§ **EXERCISE BRIEF**: In the listing below, start your output at the line with "stampOwed : List (Nat × Bool × Nat) := []" and end it after the line with "imageQ : List OutItem := []", copying every line exactly.

§ **INPUT MATERIAL**:
-- ==== Sys2Proof/Machine/StateSealed.lean ====
section
/-! DEFINITION. State of the sealed die: endpoints, ledger, tariffs, output buffer, batches, journal, seal sessions
(R29 to R52, R58 to R80, R138 to R190). -/

namespace Sys2Proof.Machine
open Sys2Proof

/-- The fields of a ledger record (R168) but for its EIX, image byte and edge code. -/
structure Ledger where
  mode : Nat := 0
  supply : Nat := 0
  warn : Nat := 0
  flags : Nat := 0
  profile : Nat := 0
  revision : Nat := 0
  balance : Int := 0
  emergency : Int := 0
  credited : Int := 0
  debited : Int := 0
  txnHigh : Nat := 0
  txnWindow : Nat := 0
  period : Nat := 0
  lastSeq : Nat := 0
  pImport : Nat := 0
  pExport : Nat := 0
  pDebit : Int := 0
  regI : List Nat := List.replicate 8 0
  regE : List Nat := List.replicate 4 0
  maxTime : Nat := 0
  maxDemand : Nat := 0
  carryS : Nat := 0
  carryE : Int := 0
  orderNo : Nat := 0
  orderKind : Nat := 0
  orderCause : Nat := 0
  apdu : Bytes := []
  deriving DecidableEq, Repr

/-- The opening set of R154. -/
structure Opening where
  imp : Nat := 0
  exp : Nat := 0
  debit : Int := 0
  regI : List Nat := List.replicate 8 0
  regE : List Nat := List.replicate 4 0
  maxTime : Nat := 0
  maxDemand : Nat := 0
  deriving DecidableEq, Repr

/-- A cell of the history (R39): its bytes, whether it has joined the open batch, whether it belongs to a closed one. -/
structure HeldCell where
  bytes : Bytes
  inOpen : Bool := false
  signed : Bool := false
  deriving DecidableEq, Repr

/-- An endpoint in the sealed die (R29 to R40, R64, R154, R161, R181). -/
structure Ep where
  title : Bytes := []
  guek : Bytes := []
  ak : Bytes := []
  desc : Nat := 0
  icHigh : Nat := 0
  icSeen : Nat := 0
  exhausted : Bool := false
  initSeq : Nat := 0
  client : Nat := 1
  clientDone : Bool := false
  has : Bool := false
  seq : Nat := 0
  lastEnd : Nat := 0
  imp : Nat := 0
  exp : Nat := 0
  react : Nat := 0
  hist : List HeldCell := []
  gen : Nat := 0
  reOpen : Bool := false
  reFirst : Bool := false
  e0 : Nat := 0
  reAfterMs : Int := 0
  opening : Opening := {}
  recents : List (Nat × Nat × Bool) := []
  refusals : Tab Nat := []
  dups : Nat := 0
  conflicts : Nat := 0
  stales : Nat := 0
  latePeriod : Option Nat := none
  piOwed : List Nat := []
  ledger : Ledger := {}
  /-- Crystal time (ns) of the last emission of the CURRENT record (R170). -/
  lastEmit : Nat := 0
  unemitted : Bool := false
  once : List Nat := []
  suppressReason : Nat := 0
  /-- Cells that belong to closed batches, kept over a start (R39, log 137). -/
  signedHist : List Bytes := []
  deriving DecidableEq, Repr

/-- A message of the sealed die before it has a sequence: kind, payload, and for a cell its EIX and whether this is its first
emission (R50). -/
structure OutItem where
  kind : Nat
  payload : Bytes
  eix : Nat := 0
  first : Bool := false
  txn : Option Nat := none
  deriving DecidableEq, Repr

/-- A message in the output buffer (R66, R69). -/
structure OutMsg where
  seq : Nat
  kind : Nat
  payload : Bytes
  sent : Bool := false
  acked : Bool := false
  /-- A SEALED_RECORD's journal part: transaction number, or none for records of the other streams. -/
  txn : Option Nat := none
  deriving DecidableEq, Repr

/-- The open batch (R50). -/
structure OpenBatch where
  cells : Bytes := []
  count : Nat := 0
  openedElapsed : Nat := 0
  opened : Nat := 0
  perEix : Tab Nat := []
  cap : Nat := 4096
  ageS : Nat := 300
  deriving DecidableEq, Repr

/-- A closed batch whose trailer is being signed (R51, R52). -/
structure Signing where
  header : Bytes
  cells : Bytes
  deriving DecidableEq, Repr

/-- A journal transaction on its way to the store (R184, R185): parts still to offer, what leaves the gate once every part is
accepted, the EIX whose after-images it carries. -/
structure Txn where
  number : Nat
  parts : List Bytes
  record : Option Bytes := none
  offered : Bool := false
  refused : Bool := false
  faultRaised : Bool := false
  outputs : List OutItem := []
  images : List Nat := []
  /-- A calendar execution: type and boundary (R155). -/
  mark : Option (Nat × Nat) := none
  deriving DecidableEq, Repr

/-- A place in a sealed stream: epoch, next record number, tag of the record before it. -/
structure SealPos where
  epoch : Nat := 0
  next : Nat := 0
  tag : Bytes := []
  deriving DecidableEq, Repr

/-- A sealed stream (R79, R80): epoch, next record number, last tag; the same of the last record that the store committed;
the anchor; then the place before the last committed record, the anchor of the checkpoint being written, and the place from
which a start reads the stream back (log 24). -/
structure SealStream where
  epoch : Nat := 0
  next : Nat := 0
  tag : Bytes := []
  cEpoch : Nat := 0
  cNext : Nat := 0
  cTag : Bytes := []
  aEpoch : Nat := 0
  aNext : Nat := 0
  aTag : Bytes := []
  before : SealPos := {}
  writing : SealPos := {}
  base : SealPos := {}
  deriving DecidableEq, Repr

/-- A held tariff document (R141): envelope and body, activation, order of acceptance. -/
structure TDoc where
  version : Nat
  activation : Nat
  order : Nat
  body : Bytes
  deriving DecidableEq, Repr

/-- An open seal-break session (R75). -/
structure SealSession where
  number : Nat
  permitted : Nat
  operator : Bytes
  opened : Nat
  openedElapsed : Nat
  maxS : Nat
  used : Nat := 0
  digestBefore : Bytes
  deriving DecidableEq, Repr

/-- A reassembly (R30): EIX, last block, data, when its last block came. -/
structure Reasm where
  eix : Nat
  last : Nat
  data : Bytes
  at_ : Nat
  port : Nat := 0
  deriving DecidableEq, Repr

/-- A partial sealed firmware document (R68). -/
structure FwPartial where
  length : Nat
  data : Bytes
  at_ : Nat
  deriving DecidableEq, Repr

/-- Time state of the sealed counter (R73, R74). -/
inductive TimeState where
  | valid | provisional | invalid
  deriving DecidableEq, Repr

def TimeState.code : TimeState → Nat
  | .valid => 0
  | .provisional => 1
  | .invalid => 2

/-- Reading back the streams at a start (R80, R186): streams still to read, the chain so far, parts of an unfinished
transaction, the transaction number of the checkpoint adopted, the EIX of the last LEDGER item; `adopt` is the epoch of the
checkpoint that a store-recovery document names (log 138). -/
structure Replay where
  streams : List Nat
  epoch : Nat := 0
  next : Nat := 0
  tag : Bytes := []
  reached : Bool := false
  tail : Nat := 0
  broken : Bool := false
  got : Nat := 0
  parts : List Bytes := []
  ckptTxn : Nat := 0
  lastEix : Nat := 0
  adopt : Option Nat := none
  deriving DecidableEq, Repr

structure Sealed where
  running : Bool := false
  started : Bool := false
  base : Int := 0
  elapsed : Nat := 0
  tempReads : Nat := 0
  timeState : TimeState := .invalid
  utcOffset : Int := 0
  corrections : Nat := 0
  budgetLog : List (Nat × Nat) := []
  lastOffer : Option Nat := none
  lastRecorded : Nat := 0
  ot : Nat := 0
  pcc : Nat := 0
  tempCentiC : Int := 2500
  temps : List Int := []
  pfw : Bool := false
  storeFault : Bool := false
  session : Option SealSession := none
  sessionCount : Nat := 0
  calLog : List Bytes := []
  sealN : Bool := true
  sealLowSince : Nat := 0
  stamps : List Bool := [true, true]
  stampLatch : List Bool := [false, false]
  stampCount : List Nat := [0, 0]
  /-- Changes counted while the sealed die did not run: input, level, count; their events are raised at the next start (R77, R427). -/
  stampOwed : List (Nat × Bool × Nat) := []
  /-- Stamp latches that changed in OFF; they count at the next start (R427). -/
  stampOff : List Bool := [false, false]
  outSeq : Nat := 0
  outBuf : List OutMsg := []
  readingQ : List OutItem := []
  recordQ : List OutItem := []
  /-- CLOSE and SNAPSHOT images that leave as the record part frees (R69). -/
  imageQ : List OutItem := []
  batch : OpenBatch := {}
  batchNumber : Nat := 0
  signing : List Signing := []
  txns : List Txn := []
  txnNext : Nat := 0
  txnSinceCkpt : Nat := 0
  values : Tab Int := []
  objects : Tab Bytes := []
  staged : List (Nat × Bytes) := []
  docVersions : Tab Nat := []
  eps : Tab Ep := []
  /-- NO_ENDPOINT refusals of EIX that have no endpoint record (R41). -/
  noEndpoint : Tab Nat := []
  reasm : List Reasm := []
  fwPartial : Option FwPartial := none
  activeSlot : Nat := 0
  slotImages : List (Option Bytes) := [none, none]
  /-- An accepted image stands in the inactive slot (R76). -/
  newImage : Bool := false
  fwRollback : Nat := 0
  streams : List SealStream := List.replicate 4 {}
  prevCkptEpochs : List Nat := [0, 0]
  lastCkptElapsed : Nat := 0
  ckptLeft : Nat := 0
  refusedRecs : List Bytes := []
  mirrorRing : List Bytes := []
  replay : Option Replay := none
  bucketSpent : Tab Nat := []
  bucketSuppressed : Tab Nat := []
  eventSeq : Nat := 0
  graceSince : Option Nat := none
  heat : Bool := false
  discNext : Option Nat := none
  lastMinute : Nat := 0
  active : Option TDoc := none
  previous : Option TDoc := none
  pendingDoc : Option TDoc := none
  docOrder : Nat := 0
  markClose : Option Nat := none
  markSnapshot : Option Nat := none
  markActivation : Option Nat := none
  /-- The marks as sealed NOR has them: written when the transaction of an execution has been accepted (R155, R186). -/
  norMarks : List (Option Nat) := [none, none, none]
  firstActivation : Option Nat := none
  period : Nat := 0
  stepLog : List (Int × Int) := []
  calFrozen : Bool := false
  deriving DecidableEq, Repr

end Sys2Proof.Machine
end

§ **WRITTEN ANSWER**:
  stampOwed : List (Nat × Bool × Nat) := []
  /-- Stamp latches that changed in OFF; they count at the next start (R427). -/
  stampOff : List Bool := [false, false]
  outSeq : Nat := 0
  outBuf : List OutMsg := []
  readingQ : List OutItem := []
  recordQ : List OutItem := []
  /-- CLOSE and SNAPSHOT images that leave as the record part frees (R69). -/
  imageQ : List OutItem := []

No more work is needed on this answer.